Most lawyers have trouble with email (and digital information in general) because they don’t understand how to navigate that world. Lawyers who don’t search for things on Internet are the worst. They lack a fundamental skill that’s needed to efficiently attack digital information. Naturally they’re inept when it comes to handling electronic discovery. Some of them are committing serious malpractice. But, of course, they have no idea.

The next generation of lawyers will not have this problem, or at least it won’t be a prevalent problem like it is today. The young turks coming out of law school today don’t have a passive relationship to information. They attack digital information the way sharks attack wounded seals.

I actually agree with this. People who are well versed in using web-based tools to find, keep, and share information are going to be much better-placed to work with the review portion of electronic discovery than attorneys who struggle to do anything more than read email. As an interesting aside, for all of the bad press keyword searching gets in the ediscovery world (and rightly so to some degree), I can’t help but wonder if it would actually prove to be much more accurate were the searches being done by folks who have spent years perfecting the use of Google and learned about how to track down the words others would use in a given situation, as opposed to attorneys who have never taken the time to grow past that “passive relationship to information”. When confronted with GB’s of email and the need to find relevant information, passive is not the efficient way to go.

Aside from that, I will also briefly mention one other area where folks who are comfortable with technology and do not view information passively will have a huge advantage is in using technology in the court room.
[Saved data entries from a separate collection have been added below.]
-- ==== Sys2Proof/Machine/Launch.lean ====
section
/-! DEFINITION. Launch records and launches: validity, acceptance, completion, and LAUNCH, LAUNCHT, JOIN with the two
events that end and start launches (01 R30-R44, 08 R223-R227, 20 R343-R351, 17 R318). -/

namespace Sys2Proof.Machine

open Sys2Proof

/-! ### The record (01 R30-R32) -/

/-- A launch record from its 32 words. -/
def recordOf (ws : List W64) : Record :=
  let w (i : Nat) : W64 := ws.getD i 0
  let lo (x : W64) : Nat := (x.extractLsb' 0 32).toNat
  let hi (x : W64) : Nat := (x.extractLsb' 32 32).toNat
  { entry := w 0, arg := w 1, handler := w 2, control := w 3
    common := lo (w 4), tile := hi (w 4), clauses := lo (w 5), slice := hi (w 5), deadline := lo (w 6), inner := hi (w 6)
    target := w 7, levels := (ws.drop 8).take 8, slots := (ws.drop 16).take 8, reserved := (ws.drop 24).any (· != 0) }

/-- 8-byte words of bytes. -/
def wordsOf (n : Nat) (bs : List Byte) : List W64 :=
  (List.range n).map fun i => BitVec.ofNat 64 (natOfBytes ((bs.drop (8 * i)).take 8))

def Record.tiles (r : Record) : Nat := (r.control.extractLsb' 48 8).toNat
def Record.barriers (r : Record) : Nat := (r.control.extractLsb' 40 8).toNat
def Record.waves (r : Record) : Nat := (r.control.extractLsb' 32 8).toNat
def Record.budget (r : Record) : Nat := (r.control.extractLsb' 16 16).toNat
def Record.priority (r : Record) : Nat := (r.control.extractLsb' 0 8).toNat
def Record.idempotent (r : Record) : Bool := r.control.getLsbD 8
def Record.detReduce (r : Record) : Bool := r.control.getLsbD 10

def prodOf (l : List Nat) : Nat := l.foldl (· * ·) 1

def Record.outer (r : Record) : List W64 := r.active.takeWhile fun e => levelDomain e != 2
def Record.inner' (r : Record) : List W64 := (r.active.dropWhile fun e => levelDomain e != 2).drop 1

/-- Blocks of the launch over all packages (01 R34). -/
def Record.totalBlocks (r : Record) : Nat := prodOf ((r.outer.map levelExtent) ++ [r.blockExtent])

/-- The dispatch mode of the block level; the persistent-split bit uses mode 2 (20 R351). -/
def Record.mode (r : Record) : Nat :=
  if r.split then 2
  else match r.active.find? fun e => levelDomain e == 2 with
    | none => 0
    | some e => levelMode e

/-- Rows of a reservation (02 R51). -/
def rowsFor (waves budget common tile : Nat) : Nat := 16 + waves * (8 + (budget + 3) / 4) + common / 512 + tile / 512

def Record.rows (r : Record) : Nat := rowsFor r.waves r.budget r.common r.tile

/-! ### Partitions (22 R385) -/

def State.partFirst (s : State) (t : Nat) : Nat := ((s.pkgR (0x490 + t)).extractLsb' 0 9).toNat
def State.partCount (s : State) (t : Nat) : Nat := ((s.pkgR (0x490 + t)).extractLsb' 16 10).toNat

/-- A logical core of a tenant's partition. -/
def State.inPartition (s : State) (t core : Nat) : Bool :=
  decide (s.partFirst t ≤ core % 512) && decide (core % 512 < s.partFirst t + s.partCount t)

/-- Working cores of a tenant's partition. -/
def State.partCores (s : State) (t : Nat) : List Nat :=
  s.workingDies.flatMap fun d =>
    ((List.range (s.partCount t)).map fun i => d * 512 + s.partFirst t + i).filter fun c => decide (c % 512 < 512) && dieOf c == d && s.coreWorks c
They may not consciously be aware of this advantage yet, but the reality is that more and more as the population grows comfortable with processing information in these new ways, they will expect to be given more than just oral testimony from witnesses. Having attorneys who understand that, and are willing to present information in different ways, will fit in with the types of people you’ll see on juries. Heck, I’m not even that young and I can tell you that I don’t want to just hear about what’s in a contract, I want to see it for myself. I want you to highlight and draw my attention to exactly what I should be looking at in this document, not listening to someone else read it. I want to see someone who gave a statement or deposition, to see how they said what they said, instead of reading it from a transcript. Many jurors younger than me want even more. Attorneys who can only process information passively are not going to be able to fill that desire. They don’t understand it.

What do you think? Are there other areas where only having a passive relationship to information is going to hurt lawyers?